- Founded: 1944
- Ideology: Communism
- Political position: Left-wing

= Nicaraguan Socialist Party =

PSN election poster

The Nicaraguan Socialist Party (Partido Socialista Nicaragüense) is a political party in Nicaragua. Founded in July 1944 by Dr. Mario Flores Ortiz. PSN operated as the official communist party in the country. At the time of its foundation, PSN supported the regime of Anastasio Somoza García. PSN considered that Somoza (nominally a liberal) was an anti-fascist ally.

== History ==
In the mid-1960s the U.S. State Department estimated the party membership to be approximately 250. After the surge of the FSLN (which had its origins in PSN), PSN was gradually side-lined.

In 1967 a group of radicals who opted for armed struggle were expelled. They formed the Socialist Workers Party.

In 1974 PSN joined UDEL.

From 1976 onwards there was a PSN breakaway group, called the Nicaraguan Socialist Party (de los Sánchez).

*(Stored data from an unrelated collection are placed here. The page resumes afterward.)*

@[simp] theorem portDown_get (p : Nat) (s : State) (x : Part)
    (hx : x ∉ [Part.spn, Part.insts]) : (portDown p s).get x = s.get x := by
  simp only [List.mem_cons, List.not_mem_nil, or_false, not_or] at hx
  unfold portDown; repeat' (first | (with_reducible rfl) | (simp [hx]; done) | split)

@[simp] theorem joinConflict_get (s : State) (x : Part)
    (hx : x ∉ [Part.spn, Part.tags, Part.locks, Part.insts, Part.units]) : (joinConflict s).get x = s.get x := by
  simp only [List.mem_cons, List.not_mem_nil, or_false, not_or] at hx
  unfold joinConflict; repeat' (first | (with_reducible rfl) | (simp [hx]; done) | (simp (zetaDelta := true) [hx]; done) | extract_lets | split)

@[simp] theorem copyOut_get (v : Nat) (id : Nat) (s : State) (x : Part)
    (hx : x ∉ [Part.flc, Part.spn, Part.tags, Part.insts]) : (copyOut v id s).get x = s.get x := by
  simp only [List.mem_cons, List.not_mem_nil, or_false, not_or] at hx
  unfold copyOut; repeat' (first | (with_reducible rfl) | (simp [hx]; done) | split)

@[simp] theorem memberGone_get (id : Nat) (s : State) (x : Part)
    (hx : x ∉ [Part.flc, Part.spn, Part.tags, Part.insts]) : (memberGone id s).get x = s.get x := by
  simp only [List.mem_cons, List.not_mem_nil, or_false, not_or] at hx
  unfold memberGone; repeat' (first | (with_reducible rfl) | (simp [hx]; done) | split)

@[simp] theorem takeAnnounce_get (p : Nat) (f : Flit) (s : State) (x : Part)
    (hx : x ∉ [Part.flc, Part.spn, Part.tags, Part.locks, Part.insts, Part.units]) : (takeAnnounce p f s).get x = s.get x := by
  simp only [List.mem_cons, List.not_mem_nil, or_false, not_or] at hx
  unfold takeAnnounce; repeat' (first | (with_reducible rfl) | (simp [hx]; done) | split)

@[simp] theorem takeHello_get (p : Nat) (f : Flit) (s : State) (x : Part)
    (hx : x ∉ [Part.glb, Part.flc, Part.spn, Part.tags, Part.locks, Part.insts, Part.units, Part.fresh]) : (takeHello p f s).get x = s.get x := by
  simp only [List.mem_cons, List.not_mem_nil, or_false, not_or] at hx
  unfold takeHello; repeat' (first | (with_reducible rfl) | (simp [hx]; done) | split)

@[simp] theorem takeArrived_get (p : Nat) (type : Nat) (s : State) (x : Part)
    (hx : x ∉ [Part.spn]) : (takeArrived p type s).get x = s.get x := by
  simp only [List.mem_cons, List.not_mem_nil, or_false, not_or] at hx
  unfold takeArrived; repeat' (first | (with_reducible rfl) | (simp [hx]; done) | split)

@[simp] theorem startTraining_get (p : Nat) (s : State) (x : Part)
    (hx : x ∉ [Part.spn, Part.insts]) : (startTraining p s).get x = s.get x := by
  simp only [List.mem_cons, List.not_mem_nil, or_false, not_or] at hx
  unfold startTraining; repeat' (first | (with_reducible rfl) | (simp [hx]; done) | split)

@[simp] theorem discardFlit_get (p : Nat) (crcBad : Bool) (s : State) (x : Part)
    (hx : x ∉ [Part.spn]) : (discardFlit p crcBad s).get x = s.get x := by
  simp only [List.mem_cons, List.not_mem_nil, or_false, not_or] at hx
  unfold discardFlit; repeat' (first | (with_reducible rfl) | (simp [hx]; done) | split)

@[simp] theorem handFlit_get (p : Nat) (f : Flit) (s : State) (x : Part)
    (hx : x ∉ [Part.spn]) : (handFlit p f s).get x = s.get x := by
  simp only [List.mem_cons, List.not_mem_nil, or_false, not_or] at hx
  unfold handFlit; repeat' (first | (with_reducible rfl) | (simp [hx]; done) | split)

@[simp] theorem takeLack_get (p : Nat) (f : Flit) (s : State) (x : Part)
    (hx : x ∉ [Part.spn]) : (takeLack p f s).get x = s.get x := by
  simp only [List.mem_cons, List.not_mem_nil, or_false, not_or] at hx
  unfold takeLack; repeat' (first | (with_reducible rfl) | (simp [hx]; done) | split)

@[simp] theorem acceptFlit_get (p : Nat) (f : Flit) (s : State) (x : Part)
    (hx : x ∉ [Part.spn]) : (acceptFlit p f s).get x = s.get x := by
  simp only [List.mem_cons, List.not_mem_nil, or_false, not_or] at hx
  unfold acceptFlit; repeat' (first | (with_reducible rfl) | (simp [hx]; done) | split)

@[simp] theorem receive_get (p : Nat) (bs : List Byte) (s : State) (x : Part)
    (hx : x ∉ [Part.spn]) : (receive p bs s).get x = s.get x := by
  simp only [List.mem_cons, List.not_mem_nil, or_false, not_or] at hx
  unfold receive; repeat' (first | (with_reducible rfl) | (simp [hx]; done) | split)

@[simp] theorem resendAll_get (p : Nat) (s : State) (x : Part)
    (hx : x ∉ [Part.spn]) : (resendAll p s).get x = s.get x := by
  simp only [List.mem_cons, List.not_mem_nil, or_false, not_or] at hx
  unfold resendAll; repeat' (first | (with_reducible rfl) | (simp [hx]; done) | split)

end Sys2Proof.Machine
end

Towards the end of the Somoza regime, the PSN established the Organización Militar del Pueblo (Military Organization of the People). The OMP conducted a few attacks against the regime.

In 1990 PSN joined hands with right-wing forces in the National Opposition Union to topple the Sandinista government. PSN still exists, but is no longer a communist party per se.

PSN publishes El Popular.

For the 2006 Nicaraguan general election, it joined with the Sandinista Renovation Movement.